** Opening Task material block **

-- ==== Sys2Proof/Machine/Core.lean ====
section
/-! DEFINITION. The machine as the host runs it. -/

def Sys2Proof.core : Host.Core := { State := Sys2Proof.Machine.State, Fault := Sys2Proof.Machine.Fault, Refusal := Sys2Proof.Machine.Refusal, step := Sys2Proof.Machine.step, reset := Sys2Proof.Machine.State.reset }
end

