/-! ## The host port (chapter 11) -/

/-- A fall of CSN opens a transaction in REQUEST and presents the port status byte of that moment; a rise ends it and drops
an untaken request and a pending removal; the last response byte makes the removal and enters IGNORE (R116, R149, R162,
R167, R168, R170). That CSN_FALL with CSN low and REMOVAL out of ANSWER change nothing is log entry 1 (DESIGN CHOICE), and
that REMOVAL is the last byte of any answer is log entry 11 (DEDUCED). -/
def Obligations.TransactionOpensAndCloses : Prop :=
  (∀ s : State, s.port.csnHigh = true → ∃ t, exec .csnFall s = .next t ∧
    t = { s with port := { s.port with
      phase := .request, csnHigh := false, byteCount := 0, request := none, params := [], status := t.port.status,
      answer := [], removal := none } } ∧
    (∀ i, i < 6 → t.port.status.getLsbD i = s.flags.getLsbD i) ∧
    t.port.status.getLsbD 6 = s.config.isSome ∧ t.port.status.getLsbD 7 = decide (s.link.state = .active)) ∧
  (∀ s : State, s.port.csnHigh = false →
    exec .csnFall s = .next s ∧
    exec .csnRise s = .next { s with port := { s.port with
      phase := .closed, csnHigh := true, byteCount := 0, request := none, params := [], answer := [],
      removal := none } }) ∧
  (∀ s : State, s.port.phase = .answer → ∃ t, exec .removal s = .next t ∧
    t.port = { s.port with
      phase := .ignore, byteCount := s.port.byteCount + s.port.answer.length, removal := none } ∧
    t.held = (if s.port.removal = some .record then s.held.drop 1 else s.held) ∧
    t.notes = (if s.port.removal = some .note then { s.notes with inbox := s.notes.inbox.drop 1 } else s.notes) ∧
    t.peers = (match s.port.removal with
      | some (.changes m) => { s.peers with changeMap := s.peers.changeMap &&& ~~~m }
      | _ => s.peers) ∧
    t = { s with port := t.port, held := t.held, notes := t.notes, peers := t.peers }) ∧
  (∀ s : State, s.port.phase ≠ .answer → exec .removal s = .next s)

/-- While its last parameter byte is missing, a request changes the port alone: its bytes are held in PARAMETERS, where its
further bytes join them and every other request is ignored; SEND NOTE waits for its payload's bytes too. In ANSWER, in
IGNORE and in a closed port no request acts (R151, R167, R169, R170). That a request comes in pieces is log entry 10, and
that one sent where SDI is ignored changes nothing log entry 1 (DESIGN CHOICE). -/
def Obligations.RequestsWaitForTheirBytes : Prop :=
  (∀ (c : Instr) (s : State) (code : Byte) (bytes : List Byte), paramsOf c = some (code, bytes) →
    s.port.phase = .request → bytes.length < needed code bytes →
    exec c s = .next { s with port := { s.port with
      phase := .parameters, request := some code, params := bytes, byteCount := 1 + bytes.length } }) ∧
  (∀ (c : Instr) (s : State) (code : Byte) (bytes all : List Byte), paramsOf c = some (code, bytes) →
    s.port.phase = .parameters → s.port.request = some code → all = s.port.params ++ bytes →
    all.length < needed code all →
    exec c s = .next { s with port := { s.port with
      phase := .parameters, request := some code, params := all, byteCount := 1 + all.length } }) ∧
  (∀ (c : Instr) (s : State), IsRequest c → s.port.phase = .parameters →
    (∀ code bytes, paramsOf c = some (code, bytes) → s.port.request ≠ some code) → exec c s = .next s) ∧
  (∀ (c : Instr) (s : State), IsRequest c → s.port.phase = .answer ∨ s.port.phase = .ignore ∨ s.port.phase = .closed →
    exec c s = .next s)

** Closing Task material block **
** Opening Task material block **

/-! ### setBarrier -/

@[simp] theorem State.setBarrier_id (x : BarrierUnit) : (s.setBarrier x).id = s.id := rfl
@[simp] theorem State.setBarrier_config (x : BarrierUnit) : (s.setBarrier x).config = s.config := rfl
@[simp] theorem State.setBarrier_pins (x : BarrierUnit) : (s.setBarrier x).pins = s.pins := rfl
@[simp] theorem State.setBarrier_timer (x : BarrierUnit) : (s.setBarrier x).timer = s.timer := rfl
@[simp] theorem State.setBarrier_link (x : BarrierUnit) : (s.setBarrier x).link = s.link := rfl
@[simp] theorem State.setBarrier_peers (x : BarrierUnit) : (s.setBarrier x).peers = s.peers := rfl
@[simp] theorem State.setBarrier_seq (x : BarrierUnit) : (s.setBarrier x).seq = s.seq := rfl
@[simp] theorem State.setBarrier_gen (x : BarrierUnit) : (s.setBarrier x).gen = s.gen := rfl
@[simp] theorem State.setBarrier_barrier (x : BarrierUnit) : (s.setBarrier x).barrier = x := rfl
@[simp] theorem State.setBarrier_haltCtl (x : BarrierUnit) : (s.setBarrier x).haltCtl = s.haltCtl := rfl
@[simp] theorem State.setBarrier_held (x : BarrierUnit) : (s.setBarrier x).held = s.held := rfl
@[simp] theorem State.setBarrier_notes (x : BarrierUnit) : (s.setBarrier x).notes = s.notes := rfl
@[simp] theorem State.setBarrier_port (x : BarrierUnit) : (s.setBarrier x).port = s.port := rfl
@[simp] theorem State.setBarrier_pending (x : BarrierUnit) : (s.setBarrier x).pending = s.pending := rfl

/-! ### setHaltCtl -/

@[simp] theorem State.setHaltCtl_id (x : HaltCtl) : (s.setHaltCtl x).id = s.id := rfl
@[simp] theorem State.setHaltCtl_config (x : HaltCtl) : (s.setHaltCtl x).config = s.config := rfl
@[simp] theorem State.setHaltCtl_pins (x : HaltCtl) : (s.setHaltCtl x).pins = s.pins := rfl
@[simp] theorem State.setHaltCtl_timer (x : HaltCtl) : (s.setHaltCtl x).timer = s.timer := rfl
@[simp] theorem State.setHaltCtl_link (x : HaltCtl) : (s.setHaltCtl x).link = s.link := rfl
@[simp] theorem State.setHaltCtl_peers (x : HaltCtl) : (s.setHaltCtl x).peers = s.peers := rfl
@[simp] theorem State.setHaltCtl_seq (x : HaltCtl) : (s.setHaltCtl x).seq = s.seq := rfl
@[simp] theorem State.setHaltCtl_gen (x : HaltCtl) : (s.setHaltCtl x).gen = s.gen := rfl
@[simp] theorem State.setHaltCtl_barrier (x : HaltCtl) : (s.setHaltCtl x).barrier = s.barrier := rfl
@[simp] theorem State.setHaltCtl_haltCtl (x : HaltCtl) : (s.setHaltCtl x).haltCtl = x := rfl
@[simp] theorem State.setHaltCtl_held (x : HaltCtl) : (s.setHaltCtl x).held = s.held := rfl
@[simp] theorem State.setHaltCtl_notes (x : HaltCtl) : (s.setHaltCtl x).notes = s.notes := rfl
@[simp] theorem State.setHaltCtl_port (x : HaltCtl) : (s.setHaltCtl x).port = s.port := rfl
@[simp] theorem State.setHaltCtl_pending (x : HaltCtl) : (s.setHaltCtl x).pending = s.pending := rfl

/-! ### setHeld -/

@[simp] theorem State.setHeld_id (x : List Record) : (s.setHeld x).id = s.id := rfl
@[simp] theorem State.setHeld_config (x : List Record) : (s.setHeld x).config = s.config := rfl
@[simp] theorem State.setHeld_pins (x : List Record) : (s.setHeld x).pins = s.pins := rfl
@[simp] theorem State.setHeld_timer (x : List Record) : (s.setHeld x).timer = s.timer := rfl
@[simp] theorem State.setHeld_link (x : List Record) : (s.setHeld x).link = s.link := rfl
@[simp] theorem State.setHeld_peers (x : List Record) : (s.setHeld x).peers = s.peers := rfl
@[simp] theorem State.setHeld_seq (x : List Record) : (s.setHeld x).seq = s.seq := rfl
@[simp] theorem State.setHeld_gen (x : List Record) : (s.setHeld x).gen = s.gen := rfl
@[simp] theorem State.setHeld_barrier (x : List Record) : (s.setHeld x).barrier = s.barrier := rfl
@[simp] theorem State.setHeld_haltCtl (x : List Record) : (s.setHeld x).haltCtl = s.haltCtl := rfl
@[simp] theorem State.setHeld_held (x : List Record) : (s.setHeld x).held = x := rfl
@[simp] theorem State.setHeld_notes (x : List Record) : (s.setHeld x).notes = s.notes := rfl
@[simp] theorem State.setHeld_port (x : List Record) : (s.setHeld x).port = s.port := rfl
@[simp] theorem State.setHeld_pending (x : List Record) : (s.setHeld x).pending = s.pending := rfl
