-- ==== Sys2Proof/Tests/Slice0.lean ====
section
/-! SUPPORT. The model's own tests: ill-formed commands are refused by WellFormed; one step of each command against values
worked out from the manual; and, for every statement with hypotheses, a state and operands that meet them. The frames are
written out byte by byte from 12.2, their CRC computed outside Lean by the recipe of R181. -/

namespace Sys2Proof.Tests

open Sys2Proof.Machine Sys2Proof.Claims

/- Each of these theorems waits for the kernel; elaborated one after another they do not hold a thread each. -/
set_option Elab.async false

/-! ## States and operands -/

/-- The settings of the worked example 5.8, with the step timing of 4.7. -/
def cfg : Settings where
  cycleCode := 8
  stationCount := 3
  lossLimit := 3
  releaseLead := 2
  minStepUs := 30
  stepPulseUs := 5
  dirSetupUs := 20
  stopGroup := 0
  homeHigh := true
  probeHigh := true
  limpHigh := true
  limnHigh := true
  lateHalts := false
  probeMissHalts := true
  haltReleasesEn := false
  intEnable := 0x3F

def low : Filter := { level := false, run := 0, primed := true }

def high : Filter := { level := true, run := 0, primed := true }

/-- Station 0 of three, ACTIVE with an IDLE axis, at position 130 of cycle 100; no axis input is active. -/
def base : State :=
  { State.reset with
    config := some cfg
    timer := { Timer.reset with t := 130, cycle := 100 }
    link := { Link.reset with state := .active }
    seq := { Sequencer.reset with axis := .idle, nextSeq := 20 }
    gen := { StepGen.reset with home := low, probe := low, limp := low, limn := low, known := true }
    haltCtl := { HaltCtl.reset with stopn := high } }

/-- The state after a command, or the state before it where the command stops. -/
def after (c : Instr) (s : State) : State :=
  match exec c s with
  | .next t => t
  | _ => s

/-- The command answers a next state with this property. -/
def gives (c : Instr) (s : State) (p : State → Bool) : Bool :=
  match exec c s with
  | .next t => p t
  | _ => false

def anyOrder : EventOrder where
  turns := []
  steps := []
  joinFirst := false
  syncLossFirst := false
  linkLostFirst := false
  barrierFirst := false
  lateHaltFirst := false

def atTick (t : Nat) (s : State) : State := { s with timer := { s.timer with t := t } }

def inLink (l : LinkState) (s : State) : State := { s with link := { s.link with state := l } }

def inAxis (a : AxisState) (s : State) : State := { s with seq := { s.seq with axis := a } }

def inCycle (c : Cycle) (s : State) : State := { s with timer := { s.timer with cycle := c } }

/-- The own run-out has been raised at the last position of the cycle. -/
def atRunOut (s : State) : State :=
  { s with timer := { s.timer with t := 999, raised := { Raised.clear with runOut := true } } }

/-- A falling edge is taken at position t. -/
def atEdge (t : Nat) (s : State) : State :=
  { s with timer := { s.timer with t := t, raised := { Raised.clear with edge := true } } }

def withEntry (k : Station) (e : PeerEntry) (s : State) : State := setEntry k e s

** Closing Task material block **

# To do
Copy range, inclusive: the line holding "joinFirst := false" to the line holding "def atTick (t". Reproduce exactly those lines of the records above and no others.

# Answer to the problem
  joinFirst := false
  syncLossFirst := false
  linkLostFirst := false
  barrierFirst := false
  lateHaltFirst := false

def atTick (t : Nat) (s : State) : State := { s with timer := { s.timer with t := t } }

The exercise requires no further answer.